01
当白希文正在去镜冢的路上追忆白希桐时,白希桐也正躺在病床上,想念自己的弟弟。白希桐身上的纱布早已经解开,长时间不更换,出了几身臭汗,白希桐自己都闻着有些汗酸味。再看着好像没有血流出来,白希桐干脆自己动手,把纱布全解开了。屋子密不通风,又闷又热,没有一点秋天的样子,大家的心情都无比急躁。白希桐年纪长了一些,看出再这样下去,要不了多久就会崩溃掉,便有意识地多讲些话,不过林丹与齐青云还是无精打采的。林丹神色非常憔悴,脸色蜡黄,眼睛布满血丝。而齐青云也早没了当初那*倜傥的样子,一头长发耷拉在额头上,垂头丧气,无意识地不停重复开关收音机的动作。白希桐时不时地看一眼窗外,林丹百无聊赖地问道:“外面都是灰蒙蒙的,有啥好看的,你怎么能看这么久……”
白希桐一愣,想起方才有一件重要的事情没说,便解释道:“刚才我们出去时不是迟了一步吗?那会儿你们都急着往门口走,我无意中看了一下窗户。收音机能收到电台时,我发现窗外的灰色褪掉了,能看到外面的树和行人。所以我一直在留意,看什么时候外面再变得清晰。也许窗口再次变得清晰的时候,我们就能出去了呢。收音机不能一直开着,太费电,但窗户还是随时可以观察的。”
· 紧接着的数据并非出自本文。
/-- Classes 5 to 7. -/
def handlers5 : List Handler :=
  [configures opFusionGroup ruleFusionGroup, configures opFusionStream ruleFusionStream, atOnce opPair actPair,
   { op := opPublish, act := actPublish }, atOnce opAssoc actAssoc, atOnce opGetFusion actGetFusion,
   configures opTimeDomain ruleTimeDomain, configures opTimePort ruleTimePort, configures opTimeSelect ruleTimeSelect,
   atOnce opTimeMeasure actTimeMeasure, returns opGetTime fun t s => timeRecord s.snap (fldN t.cmd.params 0 4),
   configures opGaugeSet ruleGaugeSet, configures opGaugeClear ruleGaugeClear,
   returns opGetGauge fun t s =>
     let n := fldN t.cmd.params 0 12
     gaugeRecord (tabGet {} s.snap.cfg.gauges n) (s.snap.safety.gaugeOf n),
   configures opSoundingSet ruleSoundingSet, atOnce opMooringStore actMooringStore, atOnce opSelfTest actSelfTest,
   atOnce opHeartbeat actHeartbeat, atOnce opDoubtRelease actDoubtRelease,
   returns opGetSafety fun t s => safetyView s.snap (fldN t.cmd.params 0 4)]

/-- Classes 8 to 0xA; FW_UPDATE takes its recovery form while bring-up is halted. -/
def handlers8 (s : State) : List Handler :=
  [configures opServiceEnter ruleServiceEnter, configures opServiceLeave ruleServiceLeave,
   atOnce opGetBringup (maintenance fun t s => answer 0 (bringupRecord s.bringView) t s), atOnce opTileTest (maintenance actTileTest),
   configures opTileRetire ruleTileRetire, atOnce opGetTileMap (maintenance fun t s => answer 0 (tileMapRecord s.snap) t s),
   atOnce opGetErrorLog (maintenance actGetErrorLog), atOnce opGetDefectLog (maintenance actGetDefectLog),
   atOnce opGetLink (maintenance actGetLink),
   configures opBerthCreate ruleBerthCreate, configures opBerthModify ruleBerthModify, configures opBerthReset ruleBerthReset,
   configures opBerthDestroy ruleBerthDestroy, atOnce opGetBerth actGetBerth, configures opBerthGrant ruleBerthGrant,
   configures opBasinCreate ruleBasinCreate, configures opBasinModify ruleBasinModify, configures opBasinDestroy ruleBasinDestroy,
   atOnce opGetBasin actGetBasin, configures opQueueCreate ruleQueueCreate, configures opQueueModify ruleQueueModify,
   configures opQueueDestroy ruleQueueDestroy, atOnce opGetQueue actGetQueue, configures opQueueResume ruleQueueResume,
   configures opMemAlloc ruleMem, configures opMemMapWindow ruleMem, configures opMemFree ruleMem, configures opMemProtect ruleMem,
   atOnce opGetMapping actGetMapping,
   returns opGetFwIdentity fun _ s => fwIdentity s, returns opGetIdentity fun _ s => identityRecord s.bringView.bring,
   atOnce opLicenceInstall actLicenceInstall, returns opGetLicence fun _ s => licenceRecord s.bringView.bring,
   atOnce (opFwUpdate s.halted) (if s.halted then actRecovery else actUpdate)]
“真的?”林丹又惊又喜,跳了起来,想了想,又问道,“白大哥,你形容下你看到的都是些什么树……”白希桐想了想,比画了下,道:“叶子有点像鹅掌,发黄了,地上掉了不少。”林丹大喜,这是一种枫树,她以前留意过树上钉的牌子,而且这种枫树整个校园只在医院边上有种植,看来白希桐看到的窗外景象,是真实的。齐青云还在拨弄收音机,对他们说的话,一个字也没有听进去。林丹轻轻踢了他一脚,齐青云抬起头来,像看陌生人似的看着林丹。林丹被齐青云的眼光吓了一大跳,那眼神极其空洞遥远。白希桐低声对林丹说道:“也许是刺激太大了,一时有些想不明白,别担心,也别去刺激他,等出去了,自然就好了。”林丹失望地看了齐青云一眼,真没想到他是这种人呢,绣花枕头……林丹突然又想起葛正宏来,不过又摇了摇头,此时再想起葛正宏,厌恶感轻了些,但还是不可能有任何好感,尤其是想到那个梦里,自己竟然对着葛正宏献媚,真是想吐。想起来,还是张秋红的那个白希文好,虽然长得不是很帅,也不会甜言蜜语,不过对张秋红却是好得没话说。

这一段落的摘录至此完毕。